The sanja takusen is shown in retailers' scroll
catalogues alongside scrolls of Amaterasu alone, or
of Amaterasu and Toyouke, the deities respectively
of the inner and outer shrines of Ise. (40) Neither
the post-Meiji nor the standard version of the
scroll is currently available at the Kasuga Taisha
in Nara or at the Iwashimizu Hachimangu in Kyoto,
the two shrines featured in the sanja takusen along
with Ise.
Conclusions
The extent of the differences between the pre- and
post-Meiji versions of the `same' scroll raises a
number of questions about the development of
Japanese religion, in particular the relationship
between `Buddhism' and `shinto' before and after
1868, the first year of the Meiji government. In
recent years a good deal has been written about the
transformation in Japanese religiosity which took
place around the time of the Meiji Restoration. (41)
Studies of individual shrines and temples have
revealed radical discontinuities, mostly dating from
the time of shinbutsu bunri or shinbutsu hanzen, the
`separation of kami and Buddhas' carried out by
government decree as one of the first acts of the
new Meiji regime. (42) This `separation' was
designed above all to undermine the powerful
position previously enjoyed by Buddhist institutions
under the Tokugawa shogunate. It took the form of
attacks on Buddhist temples, the desecration of
traditional Buddhist iconography and the violent
destruction of any Buddhist artefacts found in
shrines. Government support of Buddhism was
withdrawn and thousands of Buddhist clergy left the
priesthood or reverted to the role of shrine priest,
in shrines newly `cleansed' of Buddhist influences.
(43)
p.137
In the following decades a new state-sponsored form
of Shinto developed out of the `taikyo senpu undo'
or `Great Promulgation' campaign of 1870-1884. (44)

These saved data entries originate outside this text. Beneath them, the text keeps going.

/-- What the end of one refusal flash does to panel records (R141, R142). -/
theorem endFlash_panel (p q : Fin 24) (k : Fin 48) (s : State) :
    (endFlash p k s).panel q =
      if p = q then (s.panel p).withImage (s.relit p fun j => decide ((s.panel p).state = .online ∨ j = k)) else s.panel q :=
  relight_panel p q _ s

/-- A derivation leaves the rest of every panel record. -/
@[simp] theorem derivation_still (q : Fin 24) (s : State) : ((derivation s).panel q).still = (s.panel q).still := by
  unfold derivation
  rw [forPanels_keeps (fun s => (s.panel q).still) _ (fun p s => relightTalk_still p q s)]
  congr 1
  apply panel_of_pnc
  simp

/-- A force-off leaves the rest of every panel record. -/
@[simp] theorem forceOff_still (w : Fin 24 → Fin 48 → Bool) (q : Fin 24) (s : State) :
    ((forceOff w s).panel q).still = (s.panel q).still := by
  unfold forceOff
  split
  · rw [derivation_still]
    exact congrArg Panel.still (panel_of_pnc (by simp) q)
  · rfl

/-- Changing a panel's selection leaves every other panel record but its lamps. -/
theorem reselect_still (p q : Fin 24) (f : Selection → Selection) (s : State) :
    ((reselect p f s).panel q).still =
      if p = q then { (s.panel p).still with selection := f (s.panel p).selection } else (s.panel q).still := by
  unfold reselect
  rw [derivePanel_still, setPanel_panel]
  split <;> rfl

/-! ### Talk derivations -/

/-- What a derivation leaves of the TKE. -/
@[simp] theorem derivation_talk (s : State) :
    (derivation s).tke.ports = s.tke.ports ∧ (derivation s).tke.groups = s.tke.groups ∧ (derivation s).tke.ifbs = s.tke.ifbs ∧
    (derivation s).tke.keys = s.tke.keys ∧ (derivation s).tke.link = s.tke.link ∧ (derivation s).tke.fails = s.tke.fails ∧
    (derivation s).tke.latchDue = s.tke.latchDue := by
  unfold derivation
  rw [forPanels_keeps (fun s => s.tke) _ (fun p s => by simp)]
  unfold talkSend
  repeat' split
  all_goals simp [enterFeeds, enterXpts, deriveSets]

/-- The state of a key, from the TKE's table. -/
theorem keyState_of_keys {s t : State} (h : t.tke.keys = s.tke.keys) (p : Fin 24) (k : Fin 48) : t.keyState p k = s.keyState p k := by
  simp [State.keyState, h]

/-- A derivation moves no key. -/
@[simp] theorem derivation_keyState (s : State) (p : Fin 24) (k : Fin 48) : (derivation s).keyState p k = s.keyState p k :=
  keyState_of_keys (by simp) p k

/-- The state of a key after some become IDLE. -/
@[simp] theorem idleKeys_keyState (w : Fin 24 → Fin 48 → Bool) (s : State) (p : Fin 24) (k : Fin 48) :
    (idleKeys w s).keyState p k = if w p k = true then .idle else s.keyState p k := by
  simp [idleKeys, State.keyState]

/-- The state of a key after a force-off. -/
@[simp] theorem forceOff_keyState (w : Fin 24 → Fin 48 → Bool) (s : State) (p : Fin 24) (k : Fin 48) :
    (forceOff w s).keyState p k = if w p k = true then .idle else s.keyState p k := by
  unfold forceOff
  split
  · simp
  · rename_i h
    split
    · rename_i hw
      by_contra hc
      apply h
      simp only [anyBusy, List.any_eq_true, List.mem_finRange, true_and, Bool.and_eq_true, decide_eq_true_eq]
      exact ⟨p, k, hw, fun he => hc he⟩
    · rfl

/-- The map of a panel, from the rest of its record. -/
theorem map_of_still {x y : Panel} (h : x.still = y.still) : x.map = y.map :=
  (congrArg Panel.map h : x.still.map = y.still.map)

/-- The station port of a panel, from the rest of its record. -/
theorem station_of_still {x y : Panel} (h : x.still = y.still) : x.station = y.station :=
  (congrArg Panel.station h : x.still.station = y.still.station)

/-- What a key does, from the rest of its panel's record. -/
theorem keyAction_of_still {s t : State} {p : Fin 24} (h : (t.panel p).still = (s.panel p).still) (k : Fin 48) :
    t.keyAction p k = s.keyAction p k := by
  simp [State.keyAction, map_of_still h]

/-- The active keys depend on the panels' stations and maps, the key states, the groups and the IFB records. -/
theorem activeKeys_congr {s t : State} (hp : ∀ q, (t.panel q).still = (s.panel q).still) (hk : t.tke.keys = s.tke.keys)
    (hg : t.tke.groups = s.tke.groups) (hi : t.tke.ifbs = s.tke.ifbs) : t.activeKeys = s.activeKeys := by
  have ht : t.targetSet = s.targetSet := by
    funext x
    cases x <;> simp [State.targetSet, hg, hi]
  unfold State.activeKeys
  congr 1
  funext p
  unfold State.activeKeysOf
  rw [station_of_still (hp p)]
  split
  · rfl
  · congr 1
    funext k
    simp only [keyState_of_keys hk, keyAction_of_still (hp p), ht]

/-- The level law's value for a crosspoint depends on the derived sets, the ports and the panels' maps. -/
theorem xptCoeff_congr {s t : State} (hp : ∀ q, (t.panel q).still = (s.panel q).still) (hpaths : t.tke.paths = s.tke.paths)
    (hports : t.tke.ports = s.tke.ports) (htalk : t.tke.talking = s.tke.talking) (a b : Fin 32) : t.xptCoeff a b = s.xptCoeff a b := by
  unfold State.xptCoeff
  rw [hpaths]
  split
  · rfl
  · have hg : ∀ p, t.pathGain p = s.pathGain p := by
      intro p
      unfold State.pathGain
      simp only [keyAction_of_still (hp _)]
    simp [State.rawSum, hports, htalk, hg]
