theorem witness_FreezeStopsMirrors :
    writesInside [] = true ∧ (live.control.freeze = false ∧ live.csi.mirror.freeze = .live ∧ live.csi.mirror.writing = none) ∧
    ((rewriting .live none).control.freeze = false ∧ (rewriting .live none).csi.mirror.freeze = .live ∧ (rewriting .live none).csi.mirror.writing ≠ none) ∧
    busy.control.freeze = true ∧ ((rewriting .freezing none).csi.mirror.writing = some 0x12000 ∧ (rewriting .freezing none).csi.mirror.freeze = .freezing) ∧
    (rewriting .live none).csi.mirror.waiting = none ∧ (rewriting .live (some (5, ⟨0, 0, 0, 5⟩))).csi.mirror.waiting = some (5, ⟨0, 0, 0, 5⟩) ∧
    (rewriting .live (some (5, ⟨0, 0, 0, 5⟩))).csi.copy = some copy0 := by decide +kernel

/-- That rewrite with the next one complete or not, and every entry as it was last written. -/
def rewritten (complete : Bool) : State :=
  let s := rewriting .live (some (5, ⟨0, 0, 0, 5⟩))
  { s with csi := { s.csi with mirror := { s.csi.mirror with complete := complete, written := mirrorEntries (fun _ => 0) s } } }

theorem witness_FreezeStopsMirrors_entries :
    (rewritten false).csi.mirror.written = mirrorEntries (fun _ => 0) (rewritten false) ∧ (rewritten false).csi.mirror.complete = false ∧
    (rewritten true).csi.mirror.complete = true ∧ (rewritten true).csi.mirror.writing = some 0x12000 ∧
    (rewritten true).csi.mirror.waiting = some (5, ⟨0, 0, 0, 5⟩) ∧ (rewritten true).store.wf = true ∧ copy0.mirror + 3008 ≤ 4194304 :=
  ⟨rfl, rfl, rfl, rfl, rfl, rfl, by decide⟩

/-- A machine whose mirror tables are all zeros, as a blank store shows them, with colours of source 5 as given. -/
def dark (colours : ColourSet) : State :=
  let d : Destination := { Destination.reset with
    present := 0, entryV := ⟨.input 0, .unknown⟩, entryA := ⟨.input 0, .unknown⟩, entryB := ⟨.input 0, .unknown⟩, protect := some ⟨0, .panel 0⟩ }
  { live with
    xpe := { live.xpe with link := .down, dests := Vector.replicate 64 d }
    tly := { Tly.reset with tally := upd Tly.reset.tally 5 colours, channels := Vector.replicate 64 { Channel.reset with force := some 0 } }
    tke := { Tke.reset with ports := Vector.replicate 32 { Port.reset with enable := false } }
    pnc := { Pnc.reset with panels := Vector.replicate 24 { Panel.reset with level := 0, station := some 0, threshold := 0 } } }

/-- A later state of it, whose previous rewrite left that picture. -/
def redrawn (writing : Option Nat) (waiting : Option (FrameIndex × Label)) : State :=
  { dark 1 with csi := { live.csi with mirror :=
    { Mirror.reset with complete := false, writing := writing, waiting := waiting, written := mirrorEntries (fun _ => 0) (dark 0) } } }

theorem witness_FreezeStopsMirrors_partial :
    (dark 0).mirrorsShowTallies [] copy0.mirror ∧ (dark 0).mirrorsShowPanels [] copy0.mirror ∧
    (∀ writing waiting, (redrawn writing waiting).csi.mirror.written = mirrorEntries (fun _ => 0) (dark 0) ∧ (redrawn writing waiting).store = [] ∧
      (redrawn writing waiting).csi.mirror.complete = false ∧ (redrawn writing waiting).csi.copy = some copy0 ∧
      (redrawn writing waiting).tly.tally[5] ≠ (dark 0).tly.tally[5] ∧ (redrawn writing waiting).tly.tally[6] = (dark 0).tly.tally[6]) ∧
    storeWrites [] (0x12000 + 0x1C) [0, 0, 0, 0] = [] ∧ (redrawn none none).xpe.link = .down ∧ (redrawn none none).xpe.fires = [] ∧
    copy0.journal + 4096 ≤ copy0.mirror ∧ copy0.address + 192 ≤ copy0.mirror := by
  have h5 : (dark 1).tly.tally[5] ≠ (dark 0).tly.tally[5] ∧ (dark 1).tly.tally[6] = (dark 0).tly.tally[6] := by decide +kernel
  refine ⟨⟨?_, by decide +kernel, ?_⟩, by unfold State.mirrorsShowPanels; decide +kernel, fun _ _ => ⟨rfl, rfl, rfl, rfl, h5⟩, by decide +kernel⟩
  · have h : ∀ d : Fin 64, (dark 0).dest d = (dark 0).dest 0 := by decide +kernel
    intro d
    rw [h d]
    refine ⟨fun l => by cases l <;> exact ⟨rfl, rfl⟩, rfl, rfl, ?_, ?_, rfl⟩
    · intro x
      cases x
    · intro p x
      cases x
      exact ⟨rfl, rfl⟩
  · have h : ∀ c : Fin 64, (dark 0).tly.outputs[c] = 0 ∧ (dark 0).tly.channels[c].force = some 0 := by decide +kernel
    intro c
    rw [(h c).1, (h c).2]
    exact ⟨rfl, rfl⟩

The new Shinto took as its focus the figure of the
divine emperor Meiji, and it extolled Confucian
virtues of loyalty and respect for superiors. In the
first half of the twentieth century these new Shinto
teachings developed into the official and ostensibly
`non-religious' nation- building, imperialist
ideological structure known restrospectively as
state Shinto. After 1945, government support and
sponsorship of Shinto was removed, but the
post-Meiji understanding of Shinto as a national
religion focusing on the Ise shrine where the sun-
goddess Amaterasu, the emperor's ancestor, is
enshrined, largely remains. Shinto today is often
portrayed as an ancient pre-Buddhist Japanese
tradition. In fact, the origins of modern Shinto lie
largely in the 19th century. The `separation of kami
and Buddhas' in 1868 marked a radical break with a
Japanese religious past in which `shinto', insofar
as it existed at all, was understood to be part of
Buddhism.
The degree of discontinuity that exists between pre-
and post-Meiji Japanese religion calls into question
the very categories of `Buddhism' and 'shinto used
by modern writers and scholars. Such conceptual
categories, it can be argued, themselves developed
in the late 19th and early 20th centuries as part of
the modernisation process in Japan. The separation
of kami and Buddhas required that the Buddhist past
of both the emperor and the shrines be forgotten.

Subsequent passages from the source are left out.